Snubbing the Media — Strategy or Revenge? Apple's Stiff-Arming Of the NY Times After Paper's Foxconn Exposé Offers a PR Lesson In Access Journalism — Gadget Giant Leaves Gray Lady Out In the Cold By Breaking News Elsewhere

Apple is in the news for reasons other than the working conditions at Foxconn — but you wouldn't know that by reading the NY Times. For more than a week, the gadget giant has been seeding selected media outlets with early access to its next Mac operating system, dubbed Mountain Lion, and the Wall Street Journal's Jessica Vascellaro was recently offered a briefing by Apple marketing exec Phil Schiller and an exclusive interview with Apple CEO Tim Cook. Even Daring Fireball blogger John Gruber, who is known to write positively about Apple, described how he was summoned to a fancy hotel room in New York, given a polished one-on-one keynote presentation by Schiller, and sent home with a loaner MacBook Air pre-loaded with the new OS. "We're starting to do things differently," Schiller told Gruber. The Times, however, got skunked — no Cook interview, no quotes that weren't in the press release, and no call-back for Brian X. Chen, who penned the Foxconn exposé. Times all-star contributing columnist David Pogue got through to Schiller, but no regular Times journalist could make a dent. The reason for all this disrepect, the Washington Post's Erik Wemple speculates, was the hard-hitting Foxconn series the Times' ran last month. Foxconn assembles roughly 40% of the world's electronic devices, including those sold by Dells, HP and Sony — but the Times' series singled out Apple in way that many, including CEO Cook, thought was misleading and unfair. Was the cold shoulder the Gray Lady got this week really payback for the series? Reporters and editors at the Times seem to think so, Fortune reports.

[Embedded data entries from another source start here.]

-- ==== Sys2Proof/Certificates/Slice0/Obligations.lean ====
section
/-! DEFINITION. The statements about the model, each in the words of the rules of spec/ and in arithmetic of its own. -/

open Sys2Proof Sys2Proof.Machine

/-! ## The vocabulary of the statements -/

namespace Sys2Proof.Spec

/-- R207, in bits: exactly the code's bit joins ERRMASK, FIRSTERR keeps the first code, nothing else changes. -/
def RecordsError (n : Nat) (s t : State) : Prop :=
  (∀ b, b < 8 → t.errmask.getLsbD b = (s.errmask.getLsbD b || decide (b + 1 = n)))
    ∧ t.firsterr.toNat = (if s.firsterr = 0#8 then n else s.firsterr.toNat)
    ∧ t = { s with errmask := t.errmask, firsterr := t.firsterr }

/-- The instruction answers a next state in which only the error n is recorded. -/
def OnlyRaises (i : Instr) (n : Nat) (s : State) : Prop :=
  ∃ t, exec i s = .next t ∧ RecordsError n s t

/-- The encoder domain of R101, by division. -/
def EncoderDomain (addr len : Nat) : Prop :=
  addr % 2 = 0 ∧ 1 ≤ len ∧ len ≤ 65535 ∧ addr + 2 * len ≤ 16777216
    ∧ addr / 131072 = (addr + 2 * len - 1) / 131072

/-- The six words of R84 and R100, by sums and remainders. -/
def formatted (addr len : Nat) (dest : Word) : DmaOp where
  lenL := BitVec.ofNat 16 (0x9300 + len % 256)
  lenH := BitVec.ofNat 16 (0x9400 + len / 256 % 256)
  addrL := BitVec.ofNat 16 (0x9500 + addr / 2 % 256)
  addrM := BitVec.ofNat 16 (0x9600 + addr / 512 % 256)
  addrH := BitVec.ofNat 16 (0x9700 + addr / 131072 % 128)
  dest := dest

/-- The six events of an op, in the order of R102. -/
def sixEvents (op : DmaOp) : List PortEvent :=
  [.ctrl16 op.lenL, .ctrl16 op.lenH, .ctrl16 op.addrL, .ctrl16 op.addrM, .ctrl16 op.addrH, .ctrl32 op.dest]

/-- What a flush emits for one slot (R106). -/
def slotEvents (v : DmaSlot) : List PortEvent :=
  if v.ready = true then sixEvents v.op else []

/-- What a flush counts for one slot, in bytes (R107, R93). -/
def slotBytes (v : DmaSlot) : Nat :=
  if v.ready = true then 2 * (v.op.lenH.toNat % 256 * 256 + v.op.lenL.toNat % 256) else 0

/-- The conditions R121 puts on one buffer of n bytes, by division. -/
def BufferFits (base n : Nat) : Prop :=
  base % 2 = 0 ∧ base + n - 1 ≤ 16777215 ∧ base / 131072 = (base + n - 1) / 131072

/-- The conditions R121 puts on both buffers. -/
def BuffersFit (a b n : Nat) : Prop :=
  BufferFits a n ∧ BufferFits b n ∧ (a + n ≤ b ∨ b + n ≤ a)

/-- R175 without its computation: under STEP the index moves by one; under DROP the next index is the greatest index that
is an odd distance above the current one and not above the target max(raw, cur + 1). -/
def IsNextIndex (policy : DropPolicy) (cur raw next : Nat) : Prop :=
  match policy with
  | .step => next = cur + 1
  | .drop => cur < next ∧ (next - cur) % 2 = 1 ∧ next ≤ max raw (cur + 1) ∧ max raw (cur + 1) ≤ next + 1

/-- The sub-ranges of R128. -/
def bursts : Split → List (Nat × Nat)
  | .one => [(0, 8)]
  | .two => [(0, 4), (4, 4)]
  | .three => [(0, 3), (3, 3), (6, 2)]

/-- The byte a read of host memory finds at an address that neither races nor lies in the register window. -/
def storedByte (s : State) (a : Nat) : Byte :=
  (s.mem.lookup a).getD (Config.unwrittenByte a)

/-- An address whose byte the spec promises: no store raced there (R64), and it is not the register window (R236). -/
def Settled (s : State) (a : Nat) : Prop :=
  a ∉ s.races ∧ inRegisterWindow s.cfg a = false

/-- Byte j of four 32-bit words, the first byte in bits 31:24 of the first word (R62). -/
def byteOf (ws : List Word) (j : Nat) : Byte :=
  (ws.getD (j / 4) 0#32).extractLsb' (24 - 8 * (j % 4)) 8

/-- The events of one strip write from a host address to a color-memory address (R125): on the CPU path the command and
four data words that carry the sixteen bytes, where a byte that is not settled may have any value; on the DMA path six
events for each burst. -/
def IsStrip (s : State) (addr dst : Nat) (es : List PortEvent) : Prop :=
  match s.cfg.path with
  | .cpu => ∃ ws : List Word, ws.length = 4
      ∧ es = .ctrl32 (cramCommandWord s.cfg dst false) :: ws.map .data32
      ∧ ∀ j, j < 16 → Settled s (addr + j) → byteOf ws j = storedByte s (addr + j)
  | .dma split => es = (bursts split).flatMap fun r =>
      sixEvents (formatted (addr + 2 * r.1) r.2 (cramCommandWord s.cfg (dst + 2 * r.1) true))

/-- The pair strip k goes to (R122, R130). -/
def pairOf (c : Config) (k : Nat) : Nat :=
  if k % 2 = 0 then c.pairAddr0 else c.pairAddr1

/-- The events of the first k strips of a buffer, one strip after the other (R123). -/
def AreFirstStrips (s : State) (base : Nat) : Nat → List PortEvent → Prop
  | 0, es => es = []
  | k + 1, es => ∃ front last, es = front ++ last ∧ AreFirstStrips s base k front
      ∧ IsStrip s (base + k * s.cfg.stripStride) (pairOf s.cfg k) last

/-- The Render buffer the next VINT service shows (R171). -/
def nextRenderBase (s : State) : Word :=
  if s.swapPending = true then unpackBase s else renderBase s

Wemple got two quotes from the Times, one off the record, one on: "They are playing access journalism ... I've heard it from people inside Apple: They said, look, you guys are going to get less access based on the iEconomy series," said one Times staffer anonymously. "We're never happy with our access to Apple. We never have been. Apple is a difficult company to report on," said Damon Darlin, the paper's tech editor, Fortune reports.

When asked how big a deal is the Journal's exclusive with Cook, Darlin said: "Talking to the CEO of one of the largest technology companies, the highest-valued company of the world? Yes, we would like to do that. They know that." Apple's strategy seems to be working — Mountain Lion got an extraordinary level of press coverage, reports Fortune writer Philip Elmer-DeWitt.

Comments

Dumb, arrogant, and it will come back to bite them

Apple will regret it's decision to play this stupid, petulant game. You don't win friends by denying the most important media outlet in the world access. They will not stop writing about Apple, they will just do it without the company's perspective because the company would rather sulk in the corner.

Let's kill the messenger who embarrassed us for paying slave wages in our factory instead of firing the factory managers who think that they can circumvent traditional US respect for workers and decent working conditions. Or maybe Apple doesn't really care if its factories in China have decent working conditions?

What message do they send by being mad at the Times? It seems to me they care more about getting caught running a sweat shop than about actually running it.

Apple was Right

Sometimes when you get burned by a media outlet, it's not about payback, but rather, self-preservation. Apple felt the coverage by the NYT was unfair. And as time goes by, while Foxconn employees live in deplorable conditions when compared to your average Teamster, it's becoming clear that the Times could have been playing dirty pool.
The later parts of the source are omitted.